--- TASK ---
In these entries, tally the lines where "List" occurs. Respond with only the count.

--- Saved entries ---
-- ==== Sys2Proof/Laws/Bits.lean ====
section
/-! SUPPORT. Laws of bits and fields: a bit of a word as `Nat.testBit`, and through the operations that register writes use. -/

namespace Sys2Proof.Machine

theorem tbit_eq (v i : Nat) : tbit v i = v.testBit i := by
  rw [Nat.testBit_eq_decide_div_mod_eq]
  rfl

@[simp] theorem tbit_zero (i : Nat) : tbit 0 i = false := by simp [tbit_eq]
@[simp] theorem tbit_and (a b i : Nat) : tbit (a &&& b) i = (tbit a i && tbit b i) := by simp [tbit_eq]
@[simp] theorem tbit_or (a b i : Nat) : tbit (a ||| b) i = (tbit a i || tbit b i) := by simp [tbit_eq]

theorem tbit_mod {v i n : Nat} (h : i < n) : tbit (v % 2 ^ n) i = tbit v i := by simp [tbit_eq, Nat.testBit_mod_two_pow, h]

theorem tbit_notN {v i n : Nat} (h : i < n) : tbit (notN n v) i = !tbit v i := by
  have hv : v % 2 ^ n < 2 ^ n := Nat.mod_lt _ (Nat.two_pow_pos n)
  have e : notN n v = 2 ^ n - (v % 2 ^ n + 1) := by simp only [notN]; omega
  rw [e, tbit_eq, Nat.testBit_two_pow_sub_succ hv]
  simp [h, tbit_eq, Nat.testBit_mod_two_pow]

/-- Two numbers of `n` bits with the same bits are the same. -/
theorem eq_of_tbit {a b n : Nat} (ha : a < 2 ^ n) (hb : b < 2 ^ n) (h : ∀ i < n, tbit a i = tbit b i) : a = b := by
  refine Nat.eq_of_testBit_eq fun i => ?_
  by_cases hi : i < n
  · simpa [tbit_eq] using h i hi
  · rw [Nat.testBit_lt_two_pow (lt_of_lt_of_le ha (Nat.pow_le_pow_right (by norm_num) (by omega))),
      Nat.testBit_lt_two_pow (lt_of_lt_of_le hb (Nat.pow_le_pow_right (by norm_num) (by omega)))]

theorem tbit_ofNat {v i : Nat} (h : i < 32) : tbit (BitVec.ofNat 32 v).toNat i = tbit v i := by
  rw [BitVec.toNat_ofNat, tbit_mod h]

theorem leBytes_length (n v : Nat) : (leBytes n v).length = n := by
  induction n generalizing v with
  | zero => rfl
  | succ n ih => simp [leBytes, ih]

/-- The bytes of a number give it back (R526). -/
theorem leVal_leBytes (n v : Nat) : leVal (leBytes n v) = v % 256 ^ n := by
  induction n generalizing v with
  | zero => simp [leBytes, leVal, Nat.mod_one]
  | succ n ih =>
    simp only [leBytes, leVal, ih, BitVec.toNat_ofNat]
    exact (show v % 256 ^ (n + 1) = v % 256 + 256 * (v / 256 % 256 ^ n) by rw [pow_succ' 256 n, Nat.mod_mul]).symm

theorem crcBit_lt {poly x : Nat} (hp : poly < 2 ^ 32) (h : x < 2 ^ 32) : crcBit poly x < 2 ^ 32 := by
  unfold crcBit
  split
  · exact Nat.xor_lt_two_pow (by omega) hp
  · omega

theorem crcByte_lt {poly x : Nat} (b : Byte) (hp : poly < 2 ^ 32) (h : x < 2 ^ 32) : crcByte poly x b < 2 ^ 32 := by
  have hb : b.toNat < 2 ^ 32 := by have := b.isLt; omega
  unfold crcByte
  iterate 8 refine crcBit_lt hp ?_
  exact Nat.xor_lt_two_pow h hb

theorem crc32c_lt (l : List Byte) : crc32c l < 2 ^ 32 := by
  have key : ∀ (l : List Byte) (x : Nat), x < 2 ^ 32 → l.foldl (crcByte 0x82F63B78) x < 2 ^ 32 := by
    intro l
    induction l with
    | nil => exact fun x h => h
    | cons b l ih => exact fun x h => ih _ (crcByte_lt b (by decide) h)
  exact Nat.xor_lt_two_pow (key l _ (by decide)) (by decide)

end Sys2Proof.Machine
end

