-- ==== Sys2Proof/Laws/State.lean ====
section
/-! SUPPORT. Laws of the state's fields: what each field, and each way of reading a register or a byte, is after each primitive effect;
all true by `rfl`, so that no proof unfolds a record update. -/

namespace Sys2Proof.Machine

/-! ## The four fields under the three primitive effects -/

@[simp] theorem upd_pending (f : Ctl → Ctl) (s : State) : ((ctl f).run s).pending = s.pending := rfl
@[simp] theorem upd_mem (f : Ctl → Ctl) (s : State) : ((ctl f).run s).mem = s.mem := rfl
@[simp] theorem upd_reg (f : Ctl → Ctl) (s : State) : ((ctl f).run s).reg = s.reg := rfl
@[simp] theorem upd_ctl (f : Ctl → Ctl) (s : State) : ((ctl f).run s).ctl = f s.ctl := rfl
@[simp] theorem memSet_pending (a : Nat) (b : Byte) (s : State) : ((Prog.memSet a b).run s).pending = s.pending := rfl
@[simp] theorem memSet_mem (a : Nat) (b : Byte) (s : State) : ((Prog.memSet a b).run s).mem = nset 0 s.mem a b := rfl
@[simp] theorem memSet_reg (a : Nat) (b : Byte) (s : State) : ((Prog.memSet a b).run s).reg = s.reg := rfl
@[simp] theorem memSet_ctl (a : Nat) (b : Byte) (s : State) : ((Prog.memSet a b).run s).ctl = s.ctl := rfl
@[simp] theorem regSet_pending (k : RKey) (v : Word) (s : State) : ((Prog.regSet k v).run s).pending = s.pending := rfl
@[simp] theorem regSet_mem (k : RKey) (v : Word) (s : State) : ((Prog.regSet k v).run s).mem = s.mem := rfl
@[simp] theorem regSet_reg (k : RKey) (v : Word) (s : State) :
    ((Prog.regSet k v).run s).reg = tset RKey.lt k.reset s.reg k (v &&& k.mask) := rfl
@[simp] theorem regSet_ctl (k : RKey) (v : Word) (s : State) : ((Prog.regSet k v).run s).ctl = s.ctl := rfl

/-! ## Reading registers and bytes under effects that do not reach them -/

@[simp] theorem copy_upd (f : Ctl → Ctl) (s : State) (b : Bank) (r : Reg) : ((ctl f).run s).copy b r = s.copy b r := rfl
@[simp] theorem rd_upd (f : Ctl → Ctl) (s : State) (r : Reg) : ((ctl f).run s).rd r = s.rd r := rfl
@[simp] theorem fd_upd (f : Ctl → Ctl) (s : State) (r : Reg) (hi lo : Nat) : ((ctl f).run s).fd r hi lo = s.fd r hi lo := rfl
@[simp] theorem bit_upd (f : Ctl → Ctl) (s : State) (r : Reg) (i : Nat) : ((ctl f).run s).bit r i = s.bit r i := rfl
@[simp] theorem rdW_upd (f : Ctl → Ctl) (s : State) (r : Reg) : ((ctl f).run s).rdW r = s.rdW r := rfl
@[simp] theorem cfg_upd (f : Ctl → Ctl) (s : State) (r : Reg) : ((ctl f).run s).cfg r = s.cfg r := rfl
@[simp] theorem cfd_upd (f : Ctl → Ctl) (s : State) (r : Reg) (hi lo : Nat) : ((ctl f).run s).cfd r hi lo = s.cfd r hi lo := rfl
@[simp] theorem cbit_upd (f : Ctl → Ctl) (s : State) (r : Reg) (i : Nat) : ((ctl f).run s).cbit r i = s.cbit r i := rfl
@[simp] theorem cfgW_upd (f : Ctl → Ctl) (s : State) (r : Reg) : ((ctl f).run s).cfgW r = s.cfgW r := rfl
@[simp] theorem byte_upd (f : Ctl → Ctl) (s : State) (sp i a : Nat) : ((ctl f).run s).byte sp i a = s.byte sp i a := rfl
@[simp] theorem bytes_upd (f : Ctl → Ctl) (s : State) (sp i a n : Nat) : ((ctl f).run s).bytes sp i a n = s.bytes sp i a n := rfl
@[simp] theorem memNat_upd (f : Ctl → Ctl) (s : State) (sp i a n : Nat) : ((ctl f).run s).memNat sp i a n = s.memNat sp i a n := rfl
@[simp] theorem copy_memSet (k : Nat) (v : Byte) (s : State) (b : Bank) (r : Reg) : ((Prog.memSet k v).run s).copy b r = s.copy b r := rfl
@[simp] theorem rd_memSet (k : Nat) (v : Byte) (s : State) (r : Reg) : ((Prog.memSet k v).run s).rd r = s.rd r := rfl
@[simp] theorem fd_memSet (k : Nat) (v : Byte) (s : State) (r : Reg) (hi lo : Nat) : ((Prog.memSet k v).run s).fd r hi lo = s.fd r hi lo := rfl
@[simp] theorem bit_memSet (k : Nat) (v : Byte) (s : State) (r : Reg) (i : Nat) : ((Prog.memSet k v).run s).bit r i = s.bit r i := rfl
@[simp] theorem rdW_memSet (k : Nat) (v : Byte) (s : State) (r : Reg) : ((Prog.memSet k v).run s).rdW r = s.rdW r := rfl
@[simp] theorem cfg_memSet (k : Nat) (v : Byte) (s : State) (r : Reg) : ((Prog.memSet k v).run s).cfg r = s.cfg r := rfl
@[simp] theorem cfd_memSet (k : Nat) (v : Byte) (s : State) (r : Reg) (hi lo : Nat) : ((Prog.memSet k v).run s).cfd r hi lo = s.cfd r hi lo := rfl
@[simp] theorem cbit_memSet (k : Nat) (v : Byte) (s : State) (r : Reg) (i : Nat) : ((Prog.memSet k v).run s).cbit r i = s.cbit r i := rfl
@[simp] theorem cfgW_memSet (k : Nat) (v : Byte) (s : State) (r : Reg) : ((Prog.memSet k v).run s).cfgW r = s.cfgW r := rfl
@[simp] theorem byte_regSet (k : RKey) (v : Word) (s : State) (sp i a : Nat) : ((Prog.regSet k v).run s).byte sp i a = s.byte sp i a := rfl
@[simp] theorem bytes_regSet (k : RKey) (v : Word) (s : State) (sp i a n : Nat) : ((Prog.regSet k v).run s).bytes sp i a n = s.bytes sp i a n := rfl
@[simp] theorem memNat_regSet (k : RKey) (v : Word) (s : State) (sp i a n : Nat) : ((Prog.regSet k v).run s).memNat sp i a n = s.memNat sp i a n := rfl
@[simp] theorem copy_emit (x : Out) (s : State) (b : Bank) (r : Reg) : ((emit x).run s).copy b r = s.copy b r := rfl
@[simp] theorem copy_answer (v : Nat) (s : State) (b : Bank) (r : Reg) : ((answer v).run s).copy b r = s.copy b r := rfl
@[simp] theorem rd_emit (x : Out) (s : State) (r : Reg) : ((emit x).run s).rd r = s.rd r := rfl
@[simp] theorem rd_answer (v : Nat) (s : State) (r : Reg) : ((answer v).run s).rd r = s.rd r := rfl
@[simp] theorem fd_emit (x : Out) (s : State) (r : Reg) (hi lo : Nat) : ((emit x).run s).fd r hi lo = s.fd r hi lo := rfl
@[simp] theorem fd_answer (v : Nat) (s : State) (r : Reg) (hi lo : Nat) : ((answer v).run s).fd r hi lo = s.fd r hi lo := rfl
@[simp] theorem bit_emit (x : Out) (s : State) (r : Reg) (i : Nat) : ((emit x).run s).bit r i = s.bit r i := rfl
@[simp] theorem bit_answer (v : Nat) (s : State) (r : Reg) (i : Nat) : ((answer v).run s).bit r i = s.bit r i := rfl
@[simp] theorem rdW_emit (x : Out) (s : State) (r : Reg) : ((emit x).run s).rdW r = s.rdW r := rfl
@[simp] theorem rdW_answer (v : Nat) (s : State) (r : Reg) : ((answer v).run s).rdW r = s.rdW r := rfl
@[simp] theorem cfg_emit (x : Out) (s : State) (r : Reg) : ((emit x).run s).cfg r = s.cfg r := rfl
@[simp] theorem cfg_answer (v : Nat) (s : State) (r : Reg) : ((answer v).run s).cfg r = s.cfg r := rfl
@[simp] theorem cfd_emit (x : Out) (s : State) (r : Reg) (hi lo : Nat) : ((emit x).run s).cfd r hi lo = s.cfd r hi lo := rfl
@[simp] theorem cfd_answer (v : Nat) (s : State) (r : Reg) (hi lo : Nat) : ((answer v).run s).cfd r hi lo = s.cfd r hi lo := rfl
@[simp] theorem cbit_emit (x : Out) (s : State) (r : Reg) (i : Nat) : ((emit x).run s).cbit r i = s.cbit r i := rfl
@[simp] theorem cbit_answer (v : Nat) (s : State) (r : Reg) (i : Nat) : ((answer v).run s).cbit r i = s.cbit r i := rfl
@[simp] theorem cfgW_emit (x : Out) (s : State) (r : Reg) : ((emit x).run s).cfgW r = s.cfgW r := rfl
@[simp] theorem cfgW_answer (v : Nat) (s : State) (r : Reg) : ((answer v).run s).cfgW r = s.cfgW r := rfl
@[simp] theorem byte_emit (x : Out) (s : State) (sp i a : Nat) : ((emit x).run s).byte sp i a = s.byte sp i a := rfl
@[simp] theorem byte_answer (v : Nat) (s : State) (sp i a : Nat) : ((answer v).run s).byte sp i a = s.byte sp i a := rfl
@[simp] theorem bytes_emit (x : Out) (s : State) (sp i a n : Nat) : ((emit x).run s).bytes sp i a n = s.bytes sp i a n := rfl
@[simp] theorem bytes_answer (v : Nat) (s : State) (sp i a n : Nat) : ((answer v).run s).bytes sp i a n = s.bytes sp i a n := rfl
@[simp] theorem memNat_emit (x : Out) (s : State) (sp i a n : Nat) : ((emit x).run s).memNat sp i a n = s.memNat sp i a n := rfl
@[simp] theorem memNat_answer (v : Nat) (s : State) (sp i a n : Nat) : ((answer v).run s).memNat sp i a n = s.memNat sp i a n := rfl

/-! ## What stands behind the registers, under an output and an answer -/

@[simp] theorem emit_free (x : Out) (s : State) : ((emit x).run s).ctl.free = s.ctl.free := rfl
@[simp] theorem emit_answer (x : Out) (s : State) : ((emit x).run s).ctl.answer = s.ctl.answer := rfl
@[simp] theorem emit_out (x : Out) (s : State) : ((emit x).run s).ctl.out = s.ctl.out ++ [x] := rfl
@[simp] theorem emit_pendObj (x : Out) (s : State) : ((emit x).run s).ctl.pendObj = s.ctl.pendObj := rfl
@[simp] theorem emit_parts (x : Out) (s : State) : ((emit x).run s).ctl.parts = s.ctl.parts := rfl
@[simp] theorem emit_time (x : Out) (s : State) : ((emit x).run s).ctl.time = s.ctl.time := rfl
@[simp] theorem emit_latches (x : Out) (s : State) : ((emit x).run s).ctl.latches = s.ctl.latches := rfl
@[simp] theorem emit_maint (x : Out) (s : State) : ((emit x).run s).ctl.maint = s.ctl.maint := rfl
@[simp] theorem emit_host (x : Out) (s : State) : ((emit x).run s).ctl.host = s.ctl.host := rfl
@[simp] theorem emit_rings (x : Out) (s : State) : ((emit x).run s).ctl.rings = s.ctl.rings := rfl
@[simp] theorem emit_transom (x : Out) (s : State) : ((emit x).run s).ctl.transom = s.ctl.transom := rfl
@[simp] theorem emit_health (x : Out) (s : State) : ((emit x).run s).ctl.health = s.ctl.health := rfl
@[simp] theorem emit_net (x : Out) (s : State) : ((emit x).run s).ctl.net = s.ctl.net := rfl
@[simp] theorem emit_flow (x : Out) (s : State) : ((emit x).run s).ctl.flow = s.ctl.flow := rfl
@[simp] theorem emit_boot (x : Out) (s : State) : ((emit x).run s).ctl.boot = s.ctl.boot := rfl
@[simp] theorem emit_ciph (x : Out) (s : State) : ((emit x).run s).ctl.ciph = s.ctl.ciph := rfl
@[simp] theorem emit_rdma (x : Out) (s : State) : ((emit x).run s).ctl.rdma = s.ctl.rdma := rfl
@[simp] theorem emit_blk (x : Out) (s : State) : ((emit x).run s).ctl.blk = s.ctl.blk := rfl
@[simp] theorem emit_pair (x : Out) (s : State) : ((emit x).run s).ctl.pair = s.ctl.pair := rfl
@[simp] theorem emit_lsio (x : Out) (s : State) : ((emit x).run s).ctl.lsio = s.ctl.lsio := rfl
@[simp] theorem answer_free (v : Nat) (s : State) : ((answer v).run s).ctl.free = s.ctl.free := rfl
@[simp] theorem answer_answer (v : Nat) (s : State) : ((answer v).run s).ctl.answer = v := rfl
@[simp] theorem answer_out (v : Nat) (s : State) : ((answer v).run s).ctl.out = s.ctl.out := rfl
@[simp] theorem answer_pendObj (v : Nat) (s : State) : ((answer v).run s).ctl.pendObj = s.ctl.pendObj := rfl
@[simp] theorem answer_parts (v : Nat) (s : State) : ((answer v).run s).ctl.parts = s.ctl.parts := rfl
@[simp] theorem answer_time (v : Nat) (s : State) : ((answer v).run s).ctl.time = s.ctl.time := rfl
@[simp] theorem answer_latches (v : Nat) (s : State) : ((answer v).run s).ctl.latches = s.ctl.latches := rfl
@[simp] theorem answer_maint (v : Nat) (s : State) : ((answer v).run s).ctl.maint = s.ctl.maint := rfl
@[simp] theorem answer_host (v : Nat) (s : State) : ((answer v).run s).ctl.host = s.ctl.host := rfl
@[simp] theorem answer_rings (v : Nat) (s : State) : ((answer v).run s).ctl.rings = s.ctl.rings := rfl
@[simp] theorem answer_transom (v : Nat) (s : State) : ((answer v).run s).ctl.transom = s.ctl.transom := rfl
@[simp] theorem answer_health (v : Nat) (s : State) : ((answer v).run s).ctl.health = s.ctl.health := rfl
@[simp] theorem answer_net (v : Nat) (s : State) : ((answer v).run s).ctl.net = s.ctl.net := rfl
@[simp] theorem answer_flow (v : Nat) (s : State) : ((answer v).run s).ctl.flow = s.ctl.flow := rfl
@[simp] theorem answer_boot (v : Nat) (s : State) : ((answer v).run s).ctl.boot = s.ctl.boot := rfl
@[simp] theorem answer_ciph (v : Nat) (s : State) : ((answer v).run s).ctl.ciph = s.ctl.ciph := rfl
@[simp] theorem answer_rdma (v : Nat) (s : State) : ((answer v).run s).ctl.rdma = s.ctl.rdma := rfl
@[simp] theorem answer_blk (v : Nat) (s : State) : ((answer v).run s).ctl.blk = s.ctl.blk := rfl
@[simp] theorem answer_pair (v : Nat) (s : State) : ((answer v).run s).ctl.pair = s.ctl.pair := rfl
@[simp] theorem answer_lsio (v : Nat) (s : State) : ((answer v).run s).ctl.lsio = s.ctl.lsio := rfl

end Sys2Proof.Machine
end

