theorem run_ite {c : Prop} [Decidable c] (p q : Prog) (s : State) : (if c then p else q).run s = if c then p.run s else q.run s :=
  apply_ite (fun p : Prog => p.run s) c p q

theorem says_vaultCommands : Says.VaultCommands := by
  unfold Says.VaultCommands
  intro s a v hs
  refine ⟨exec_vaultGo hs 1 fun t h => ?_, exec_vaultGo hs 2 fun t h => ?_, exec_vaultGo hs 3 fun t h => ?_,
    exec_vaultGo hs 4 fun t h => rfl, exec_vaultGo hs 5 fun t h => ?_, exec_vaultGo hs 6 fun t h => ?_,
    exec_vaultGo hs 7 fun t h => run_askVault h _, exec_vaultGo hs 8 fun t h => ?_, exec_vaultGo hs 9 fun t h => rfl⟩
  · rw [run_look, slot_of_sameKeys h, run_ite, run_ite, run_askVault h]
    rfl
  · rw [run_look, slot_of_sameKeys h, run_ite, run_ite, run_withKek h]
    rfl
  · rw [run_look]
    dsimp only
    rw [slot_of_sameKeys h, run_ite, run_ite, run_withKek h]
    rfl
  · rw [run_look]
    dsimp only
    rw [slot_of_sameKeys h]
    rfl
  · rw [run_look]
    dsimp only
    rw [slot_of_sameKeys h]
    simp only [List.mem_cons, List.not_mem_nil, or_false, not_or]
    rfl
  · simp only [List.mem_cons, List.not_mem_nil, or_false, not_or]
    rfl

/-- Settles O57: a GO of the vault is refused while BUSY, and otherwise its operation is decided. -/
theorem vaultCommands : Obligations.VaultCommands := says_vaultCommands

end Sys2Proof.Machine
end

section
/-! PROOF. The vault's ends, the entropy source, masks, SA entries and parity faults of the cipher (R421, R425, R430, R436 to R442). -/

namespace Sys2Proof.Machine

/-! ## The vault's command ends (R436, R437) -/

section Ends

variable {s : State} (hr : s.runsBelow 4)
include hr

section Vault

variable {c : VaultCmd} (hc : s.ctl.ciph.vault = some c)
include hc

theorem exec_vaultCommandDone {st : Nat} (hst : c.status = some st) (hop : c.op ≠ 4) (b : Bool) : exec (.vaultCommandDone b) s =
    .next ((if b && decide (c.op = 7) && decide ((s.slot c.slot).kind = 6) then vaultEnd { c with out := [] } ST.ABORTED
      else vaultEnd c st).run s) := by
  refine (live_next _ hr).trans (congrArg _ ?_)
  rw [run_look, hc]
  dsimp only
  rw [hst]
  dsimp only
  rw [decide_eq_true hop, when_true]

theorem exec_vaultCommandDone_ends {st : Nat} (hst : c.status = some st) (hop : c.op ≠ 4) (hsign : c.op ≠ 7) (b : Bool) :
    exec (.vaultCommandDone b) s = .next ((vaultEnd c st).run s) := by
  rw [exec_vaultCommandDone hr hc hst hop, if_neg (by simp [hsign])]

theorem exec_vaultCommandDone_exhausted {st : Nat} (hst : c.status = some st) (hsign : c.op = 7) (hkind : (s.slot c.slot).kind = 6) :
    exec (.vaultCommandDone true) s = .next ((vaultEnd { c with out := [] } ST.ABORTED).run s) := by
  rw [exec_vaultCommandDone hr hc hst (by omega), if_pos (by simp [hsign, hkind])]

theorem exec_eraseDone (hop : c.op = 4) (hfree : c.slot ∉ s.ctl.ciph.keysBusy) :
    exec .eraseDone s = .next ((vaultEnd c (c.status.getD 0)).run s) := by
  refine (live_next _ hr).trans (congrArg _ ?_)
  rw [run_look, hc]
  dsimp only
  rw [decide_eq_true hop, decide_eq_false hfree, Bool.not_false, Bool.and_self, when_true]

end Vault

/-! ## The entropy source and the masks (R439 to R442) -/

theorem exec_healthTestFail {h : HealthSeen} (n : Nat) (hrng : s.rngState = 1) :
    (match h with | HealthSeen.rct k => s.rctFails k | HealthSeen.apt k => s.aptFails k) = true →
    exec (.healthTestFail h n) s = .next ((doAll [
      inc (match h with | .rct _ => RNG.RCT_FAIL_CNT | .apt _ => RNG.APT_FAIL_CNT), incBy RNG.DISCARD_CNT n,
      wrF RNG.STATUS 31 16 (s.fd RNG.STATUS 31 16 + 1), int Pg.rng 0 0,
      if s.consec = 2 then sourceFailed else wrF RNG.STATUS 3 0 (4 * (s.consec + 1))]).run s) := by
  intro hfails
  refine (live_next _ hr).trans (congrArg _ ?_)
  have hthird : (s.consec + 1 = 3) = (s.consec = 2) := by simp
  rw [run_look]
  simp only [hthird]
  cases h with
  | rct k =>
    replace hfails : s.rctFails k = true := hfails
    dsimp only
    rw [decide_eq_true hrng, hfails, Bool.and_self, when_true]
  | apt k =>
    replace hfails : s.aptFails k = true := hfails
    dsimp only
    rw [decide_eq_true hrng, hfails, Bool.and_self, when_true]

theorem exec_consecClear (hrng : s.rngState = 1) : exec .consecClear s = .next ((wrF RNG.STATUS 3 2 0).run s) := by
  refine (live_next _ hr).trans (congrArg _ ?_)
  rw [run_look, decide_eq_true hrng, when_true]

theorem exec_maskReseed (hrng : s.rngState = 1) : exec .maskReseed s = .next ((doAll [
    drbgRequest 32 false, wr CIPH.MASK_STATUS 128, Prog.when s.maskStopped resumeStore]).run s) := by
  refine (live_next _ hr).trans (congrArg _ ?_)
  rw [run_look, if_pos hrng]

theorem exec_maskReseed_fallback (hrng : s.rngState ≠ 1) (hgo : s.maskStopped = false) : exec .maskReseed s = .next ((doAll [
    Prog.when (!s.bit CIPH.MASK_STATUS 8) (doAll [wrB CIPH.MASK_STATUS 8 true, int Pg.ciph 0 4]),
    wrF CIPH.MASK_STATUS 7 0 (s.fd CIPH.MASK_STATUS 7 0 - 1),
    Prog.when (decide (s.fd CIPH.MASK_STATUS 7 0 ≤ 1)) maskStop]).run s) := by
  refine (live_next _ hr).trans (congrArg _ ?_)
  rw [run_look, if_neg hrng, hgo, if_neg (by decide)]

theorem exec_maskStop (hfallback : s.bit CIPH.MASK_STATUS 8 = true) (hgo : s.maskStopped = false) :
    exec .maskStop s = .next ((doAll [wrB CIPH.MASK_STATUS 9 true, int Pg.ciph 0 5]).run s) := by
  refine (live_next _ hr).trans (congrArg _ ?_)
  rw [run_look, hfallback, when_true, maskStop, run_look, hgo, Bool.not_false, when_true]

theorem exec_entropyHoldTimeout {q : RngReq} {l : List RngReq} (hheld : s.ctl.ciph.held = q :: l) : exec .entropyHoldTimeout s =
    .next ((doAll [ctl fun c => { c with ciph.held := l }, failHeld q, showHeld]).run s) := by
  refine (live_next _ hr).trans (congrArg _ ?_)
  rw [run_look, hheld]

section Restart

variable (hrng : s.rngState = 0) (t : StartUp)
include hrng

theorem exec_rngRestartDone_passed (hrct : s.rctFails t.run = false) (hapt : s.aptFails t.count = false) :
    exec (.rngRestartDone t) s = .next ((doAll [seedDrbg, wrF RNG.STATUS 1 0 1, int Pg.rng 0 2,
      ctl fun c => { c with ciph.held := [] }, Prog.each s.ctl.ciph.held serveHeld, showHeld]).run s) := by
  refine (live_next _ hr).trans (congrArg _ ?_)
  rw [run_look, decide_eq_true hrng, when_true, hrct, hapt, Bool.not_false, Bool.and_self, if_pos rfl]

--- COMPLETED TASK ---
5